Just repeat this 3 or so times, and you're done, with a more realistic shuffling mechanism.

Good work!

-Luke

EDIT: Fixed the bugs in my code ^^;;

[Sylvester]

here's how i'd do it

Code:

(defun flip (&optional (n 2))
  (= 0 (random n)))

(defun riffle-shuffle (lst &optional (n 3))
  (labels ((fn (top bottom acc)
	       (cond ((null top) (append bottom acc))
		     ((null bottom) (append top acc))
		     ((flip) (fn (cdr top) bottom (push (car top) acc)))
		     (T (fn top (cdr bottom) (push (car bottom) acc))))))
    (riffle-shuffle (fn (firstn lst (/ (length lst) 2)) (nthcdr (/ (length lst) 2) lst) nil) (1- n))))

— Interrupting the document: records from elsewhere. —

/-- TRIAL_WINDOW_EXPIRY: the image reverts hitlessly (R356). -/
def State.trialExpiry (s : State) : State :=
  if !s.isOn Reg.FW_STATUS_TRIAL || s.rd Reg.FW_STATUS_STATE ≠ 1 then s else
  let r := s.bootRec
  let s := s.writeRec { r with active := r.prev, prev := r.active, trial := false, ovr := false, starts := 0 }
  ((s.inc Reg.FW_CNT_REVERTS).event (Ev.fw 9)).planned

def execTrialWindowExpiry (s : State) : Out := .next s.trialExpiry

end Sys2Proof.Machine
end

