/-- A word of an agent's view, by offset; the status words and the window's data have reads of their own. -/
def State.viewWord (s : State) (ag : Agent) (off : Nat) : Nat :=
  let v := s.view ag
  if off < 0x800 then
    if !s.ownsBox ag (off / 32) then 0 else
    match Tab.get none (off / 32) v.latch with
    | some m => if off % 32 ≤ 0x10 then (mboxWords m).getD (off % 32 / 4) 0 else 0
    | none => 0
  else
    match off with
    | 0x800 => v.ptr % 2 ^ 32
    | 0x804 => v.ptr / 2 ^ 32
    | 0x80C => v.result + 256 * v.seq + 65536 * b2n v.overwrote
    | 0x810 => v.dst % 2 ^ 32
    | 0x814 => v.dst / 2 ^ 32
    | 0x818 => v.fMbx + 64 * v.dspace + 512 * b2n v.busy + 65536 * v.fstatus
    | 0x820 => v.swAddr
    | 0x830 => s.fullWord ag 0
    | 0x834 => s.fullWord ag 32
    | _ => 0

def State.viewRead (s : State) (ag : Agent) (off : Nat) : State :=
  if off < 0x800 ∧ off % 32 = 0 then
    let (w, s) := s.mbxLatch ag (off / 32)
    s.emit (.regRead (0x300000 + off) (w.getD 0 0))
  else if off = 0x824 then s.swAccess ag false 0
  else s.emit (.regRead (0x300000 + off) (s.viewWord ag off))

/-! ### Reads by the PF and firmware -/

def State.winRead (s : State) (ag : Agent) (a : Nat) : State :=
  if a % 4 ≠ 0 then s
  else if within a 0x070800 0x070A00 && a % 64 == 0x10 then s.tcapPop ((a - 0x070800) / 64)
  else if within a 0x300000 0x301000 then s.viewRead ag (a - 0x300000)
  else if a = 0x341000 then s.logPop
  else if a = 0x180050 then s.errPopOf 0
  else s.plainRead ag a

/-! ### The BAR of a VF (R284) -/

/-- The ring that VF_RSEL selects: bits [15:0] the local index, bits [17:16] the kind. (DESIGN CHOICE, log 13.) -/
def State.selected (s : State) (n : Nat) : Option (RingKind × Nat) :=
  let v := Tab.get 0 n s.host.rsel
  let kind : RingKind := match bits v 17 16 with
    | 0 => .tx
    | 1 => .rx
    | 2 => .cq
    | _ => .eq
  (s.globalIdx kind n (v % 65536)).map fun g => (kind, g)

def ringAddr (kind : RingKind) (g : Nat) : Nat :=
  match kind with
  | .tx => 0x100000 + 32 * g
  | .rx => 0x140000 + 32 * g
  | .cq => 0x160000 + 32 * g
  | _ => 0x168000 + 32 * g

/-- A word of a lane's indices that a VF owns: +0 PROD, +4 CONS. -/
def State.laneWord (s : State) (n a : Nat) : Nat :=
  let up := a ≥ 0xA800
  let l := (if up then a - 0xA800 else a - 0xA000) / 8
  if s.rd (if up then Reg.SLU_ULANE_CTL_OWNER else Reg.SLU_DLANE_CTL_OWNER) 0 l ≠ n then 0
  else if a % 8 = 0 then s.rd (if up then Reg.SLU_ULANE_PROD else Reg.SLU_DLANE_PROD) 0 l
  else s.rd (if up then Reg.SLU_ULANE_CONS else Reg.SLU_DLANE_CONS) 0 l

def isLaneAddr (a : Nat) : Bool := within a 0xA000 0xA400 || within a 0xA800 0xAC00

/-- A word that a VF reads without effect. -/
def State.vfWord (s : State) (n a : Nat) : Nat :=
  if isLaneAddr a then s.laneWord n a
  else if within a 0xC000 0xC0F0 then s.msixWord n ((a - 0xC000) / 4)
  else if a = 0xD000 then s.msixPba n 0
  else if within a 0x9004 0x9010 then (Tab.get [] n s.host.errPop).getD ((a - 0x9000) / 4) 0
  else
    match a with
    | 0x6000 => Tab.get 0 n s.host.rsel
    | 0x7000 => s.regWord .pf (0x170000 + 256 * n) + 2 ^ 24 * n
    | 0x7008 => s.fnCounts n 0
    | 0x700C => s.fnCounts n 1
    | 0x9010 => (Tab.get [] n s.host.errs).length + 65536 * Tab.get 0 n s.host.errLost
    | _ => 0

def State.vfRead (s : State) (n a : Nat) : State :=
  if within a 0x6020 0x6040 then
    match s.selected n with
    | some (kind, g) => s.plainRead (.vf n) (ringAddr kind g + (a - 0x6020))
    | none => s.emit (.regRead a 0)
  else if within a 0x8000 0x9000 then s.viewRead (.vf n) (a - 0x8000)
  else if a = 0x9000 then s.errPopOf n
  else s.emit (.regRead a (s.vfWord n a))
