-- ==== Sys2Proof/Machine/Core.lean ====
section
/-! DEFINITION. The machine as the host runs it. -/

def Sys2Proof.core : Host.Core := { State := Sys2Proof.Machine.State, Fault := Sys2Proof.Machine.Fault, Refusal := Sys2Proof.Machine.Refusal, step := Sys2Proof.Machine.step, reset := Sys2Proof.Machine.State.reset }
end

Well, that's gonna be my default shuffle routine now... Do you think i should raise the default number of shuffles (currently 3)?

[Smash]

I don't agree with using riffle shuffles. I think you should continue to use fisher-yates shuffle.

Code:

(etypecase vec
    (vector (loop :for ii :downfrom (1- (length vec)) :to 1
                  :for jj = (random (1+ ii))
                  :unless (= jj ii)
                  :do (rotatef (aref vec ii) (aref vec jj)))
            vec)
    (number (vector-shuffle (make-vector-indexed vec)))))

[Sylvester]

Thanks for the routine; it's obviously much better than my original one is Bleh, i think i really have to convert the list to an array (like you do) and back if i want good performances.